**Task brief**
In the listing below, find the line that contains "t.flag F.PWR_LAST_REPLAYED = replayed" and the line that contains "drowse : (s.get". Quote both and every line between them, exactly, and nothing more.

**Data to use**
[Start of Attachment]

/-- The device went from `s` through a reset with a cause of Table 13-6, and the start that follows, to `t`. `keep`: the stack
keeps its contents. -/
structure Restarted (cause : Nat) (keep : Bool) (b : Boot) (s t : State) : Prop where
  /-- Every command has ended, without a completion (R314). -/
  slots : (∀ k, t.slotState k = 0) ∧ t.get F.CMD_CQ_PROD_COUNT = 0 ∧ t.get F.CMD_CQ_CONS_COUNT = 0 ∧ t.box = {}
  /-- These groups hold their reset values, but for what the NV store and, over any other reset than power-on, the always-on
  domain holds. -/
  words : ∀ a, regGroup a ∈ [.msix, .stage, .cmd, .portTrv, .portTone, .freezeRec, .thm, .pwr] →
    t.word a = (s.word a &&& keptMask (decide (cause = 1)) a) ||| (resetWord s.part a &&& ~~~keptMask (decide (cause = 1)) a)
  /-- Sessions and challenges end; the life cycle state stays (R385). -/
  session : t.role = 0 ∧ t.sec = {} ∧ t.lc = s.lc
  /-- DEV_TIME runs on, but begins afresh at power-on (R356, R361). -/
  time : t.ao.time10 = if cause = 1 then 600000000 else s.ao.time10 + 599000000
  gens : t.ao.gens = if cause = 1 ∨ cause = 5 then [] else s.ao.gens
  causes : cause = 1 ∨ s.pwr.held ≠ 2 ∧ s.pwr.held ≠ 4 → t.get F.DEV_RESET_CAUSE_CAUSE = cause ∧
    t.get F.DEV_RESET_CAUSE_SEEN = 2 ^ (cause - 1) ∧
    t.get F.DEV_RESET_CAUSE_COUNT = if cause = 1 then 0 else (s.get F.DEV_RESET_CAUSE_COUNT + 1) % 65536
  core : t.latch = [] ∧ t.mdio = {} ∧ t.trv = [] ∧ t.apply = {} ∧ t.piste = {} ∧ t.diag = [] ∧ t.thm = {} ∧ t.pwr.mode = 0 ∧
    t.pwr.entry = 0 ∧ t.pci.perst = s.pci.perst
  epoch : t.nv.epoch = if cause = 1 then (s.nv.epoch + 1) % 65536 else s.nv.epoch
  /-- What the NV store keeps where no erasure is pending. -/
  nv : s.flag F.SEC_STATE_PENDING = false → t.nv.keys = s.nv.keys ∧ t.nv.foldSlots = s.nv.foldSlots ∧ t.nv.fwSlots = s.nv.fwSlots ∧
    t.nv.fwVer = s.nv.fwVer ∧ t.nv.piste = s.nv.piste ∧ t.nv.makerKey = s.nv.makerKey ∧ t.nv.idPriv = s.nv.idPriv
  bist : bistFails b cause → t.pwr.held = 1 ∧ t.pins.bistFail = true ∧ t.pci.link = false
  passed : ¬ bistFails b cause → t.pci.link = !s.pci.perst ∧ t.flag F.TST_BIST_RESULT_PASS = true ∧
    t.flag F.SEC_STATE_PENDING = false ∧ (s.flag F.SEC_STATE_PENDING = false → t.herder.running = s.fwChoice.isSome)
  /-- LREFCLK judged: the start ends and DEV_RESET is raised; otherwise it waits in clock hold on the IRO (R362). -/
  ended : ¬ bistFails b cause → b.lref = true → t.pwr.held = 0 ∧ t.get F.CLK_STATUS_STATE = 0 ∧ t.flag F.CLK_STATUS_LREF_GOOD = true ∧
    t.isPending Ev.devReset = true
  waits : ¬ bistFails b cause → b.lref = false → t.pwr.held = 4 ∧ t.get F.CLK_STATUS_STATE = 2
  /-- Until a fold is applied, the stack holds what it held, or nothing (R265, R359). -/
  stack : bistFails b cause ∨ s.flag F.SEC_STATE_PENDING = false ∧ b.lref = false →
    (keep = true → t.dram = s.dram ∧ t.chk = s.chk) ∧
    (keep = false → t.dram = [] ∧ t.chk = [] ∧ ∀ pc bank row, (t.bk pc bank).rowFilled row = false)

/-- A wake is on record in `t` that was not in `s`: its source, port, the state it left, and whether it was replayed (R332). -/
structure WakeNoted (src port frm : Nat) (replayed : Bool) (s t : State) : Prop where
  last : t.get F.PWR_LAST_WAKE_SRC = src ∧ t.get F.PWR_LAST_WAKE_PORT = port ∧ t.get F.PWR_LAST_WAKE_FROM = frm ∧
    t.flag F.PWR_LAST_REPLAYED = replayed
  count : t.get F.PWR_WAKES_COUNT = min (2 ^ 32 - 1) (s.get F.PWR_WAKES_COUNT + 1)
  /-- The XS716 pushes the wake into its history of 16. -/
  hist : s.part = .xs716 → t.get (F.PWR_WAKE_HIST_TIME_MS 0) = s.time / 1000000 % 2 ^ 32 ∧
    t.word (A.PWR_WAKE_HIST_W1 0) = BitVec.ofNat 32 (src + 256 * port + 4096 * frm + 32768 * b2n replayed) ∧
    ∀ k, k < 15 → t.word (A.PWR_WAKE_HIST (k + 1)) = s.word (A.PWR_WAKE_HIST k) ∧
      t.word (A.PWR_WAKE_HIST_W1 (k + 1)) = s.word (A.PWR_WAKE_HIST_W1 k)
  event : t.isPending Ev.pwrWake = true

/-- What a recognised wake of a source does, from `s` to `t` (R330 to R332, R335, R425, Table 12-4). -/
structure Wakes (src port : Nat) (boot : Boot) (s t : State) : Prop where
  /-- A source that is not enabled, or a device held in reset, takes no wake. -/
  off : (s.get F.PWR_WAKE_EN_ENABLE).testBit (src - 1) = false ∨ s.pwr.held ≠ 0 → t = s
  /-- During an entry and in the least off time the first wake is latched. -/
  latched : (s.get F.PWR_WAKE_EN_ENABLE).testBit (src - 1) = true → s.pwr.held = 0 →
    s.pwr.entry ≠ 0 ∨ 2 ≤ s.pwr.mode ∧ s.pwr.offHold = true →
    t.pwr.latched = some (s.pwr.latched.getD (src, port)) ∧
      (s.pwr.latched = none → t.flag F.PWR_MODE_WAKE_LATCHED = true) ∧ Kept [.pwr] [.pwr] s t
  /-- In Run, and in a return from Pen, there is no state to leave. -/
  awake : s.pwr.entry = 0 → (2 ≤ s.pwr.mode → s.pwr.offHold = false) → s.pwr.mode = 0 ∨ s.pwr.begun ≠ [] → t = s
  /-- In clock hold the wake waits for its end. -/
  hold : (s.get F.PWR_WAKE_EN_ENABLE).testBit (src - 1) = true → s.pwr.held = 0 → s.pwr.entry = 0 → s.pwr.begun = [] → s.pwr.mode = 1 →
    s.get F.CLK_STATUS_STATE ≠ 0 → t.clk.wake = some (s.clk.wake.getD (src, port)) ∧ Kept [.clk] [] s t
  /-- Drowse: back in Run. -/
  drowse : (s.get F.PWR_WAKE_EN_ENABLE).testBit (src - 1) = true → s.pwr.held = 0 → s.pwr.entry = 0 → s.pwr.begun = [] → s.pwr.mode = 1 →
    s.get F.CLK_STATUS_STATE = 0 → WakeNoted src port 1 false s t ∧ t.pwr.mode = 0 ∧ t.get F.PWR_MODE_STATE = 0 ∧
      Kept [.evt, .cen, .out, .pwr, .pins] [.evt, .pwr, .drv] s t
  /-- Pen: the core rail rises, which is step 1 of the return. -/
  pen : (s.get F.PWR_WAKE_EN_ENABLE).testBit (src - 1) = true → s.pwr.held = 0 → s.pwr.entry = 0 → s.pwr.begun = [] → s.pwr.mode = 2 →
    s.pwr.offHold = false → WakeNoted src port 2 false s t ∧ t.pins.enCore = true ∧ t.pwr.begun = [(1, s.time)] ∧
      t.pwr.latched = none ∧ Kept [.evt, .cen, .out, .pwr, .pins] [.evt, .pwr] s t
  /-- Winter: the cold start. -/
  winter : (s.get F.PWR_WAKE_EN_ENABLE).testBit (src - 1) = true → s.pwr.held = 0 → s.pwr.entry = 0 → s.pwr.begun = [] → s.pwr.mode = 3 →
    s.pwr.offHold = false → ∃ u, WakeNoted src port 3 false s u ∧ Kept [.evt, .cen, .out] [.evt, .pwr] s u ∧
      Restarted 5 false boot u t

[End of Attachment]

**Exercise solution**
    t.flag F.PWR_LAST_REPLAYED = replayed
  count : t.get F.PWR_WAKES_COUNT = min (2 ^ 32 - 1) (s.get F.PWR_WAKES_COUNT + 1)
  /-- The XS716 pushes the wake into its history of 16. -/
  hist : s.part = .xs716 → t.get (F.PWR_WAKE_HIST_TIME_MS 0) = s.time / 1000000 % 2 ^ 32 ∧
    t.word (A.PWR_WAKE_HIST_W1 0) = BitVec.ofNat 32 (src + 256 * port + 4096 * frm + 32768 * b2n replayed) ∧
    ∀ k, k < 15 → t.word (A.PWR_WAKE_HIST (k + 1)) = s.word (A.PWR_WAKE_HIST k) ∧
      t.word (A.PWR_WAKE_HIST_W1 (k + 1)) = s.word (A.PWR_WAKE_HIST_W1 k)
  event : t.isPending Ev.pwrWake = true

/-- What a recognised wake of a source does, from `s` to `t` (R330 to R332, R335, R425, Table 12-4). -/
structure Wakes (src port : Nat) (boot : Boot) (s t : State) : Prop where
  /-- A source that is not enabled, or a device held in reset, takes no wake. -/
  off : (s.get F.PWR_WAKE_EN_ENABLE).testBit (src - 1) = false ∨ s.pwr.held ≠ 0 → t = s
  /-- During an entry and in the least off time the first wake is latched. -/
  latched : (s.get F.PWR_WAKE_EN_ENABLE).testBit (src - 1) = true → s.pwr.held = 0 →
    s.pwr.entry ≠ 0 ∨ 2 ≤ s.pwr.mode ∧ s.pwr.offHold = true →
    t.pwr.latched = some (s.pwr.latched.getD (src, port)) ∧
      (s.pwr.latched = none → t.flag F.PWR_MODE_WAKE_LATCHED = true) ∧ Kept [.pwr] [.pwr] s t
  /-- In Run, and in a return from Pen, there is no state to leave. -/
  awake : s.pwr.entry = 0 → (2 ≤ s.pwr.mode → s.pwr.offHold = false) → s.pwr.mode = 0 ∨ s.pwr.begun ≠ [] → t = s
  /-- In clock hold the wake waits for its end. -/
  hold : (s.get F.PWR_WAKE_EN_ENABLE).testBit (src - 1) = true → s.pwr.held = 0 → s.pwr.entry = 0 → s.pwr.begun = [] → s.pwr.mode = 1 →
    s.get F.CLK_STATUS_STATE ≠ 0 → t.clk.wake = some (s.clk.wake.getD (src, port)) ∧ Kept [.clk] [] s t
  /-- Drowse: back in Run. -/
  drowse : (s.get F.PWR_WAKE_EN_ENABLE).testBit (src - 1) = true → s.pwr.held = 0 → s.pwr.entry = 0 → s.pwr.begun = [] → s.pwr.mode = 1 →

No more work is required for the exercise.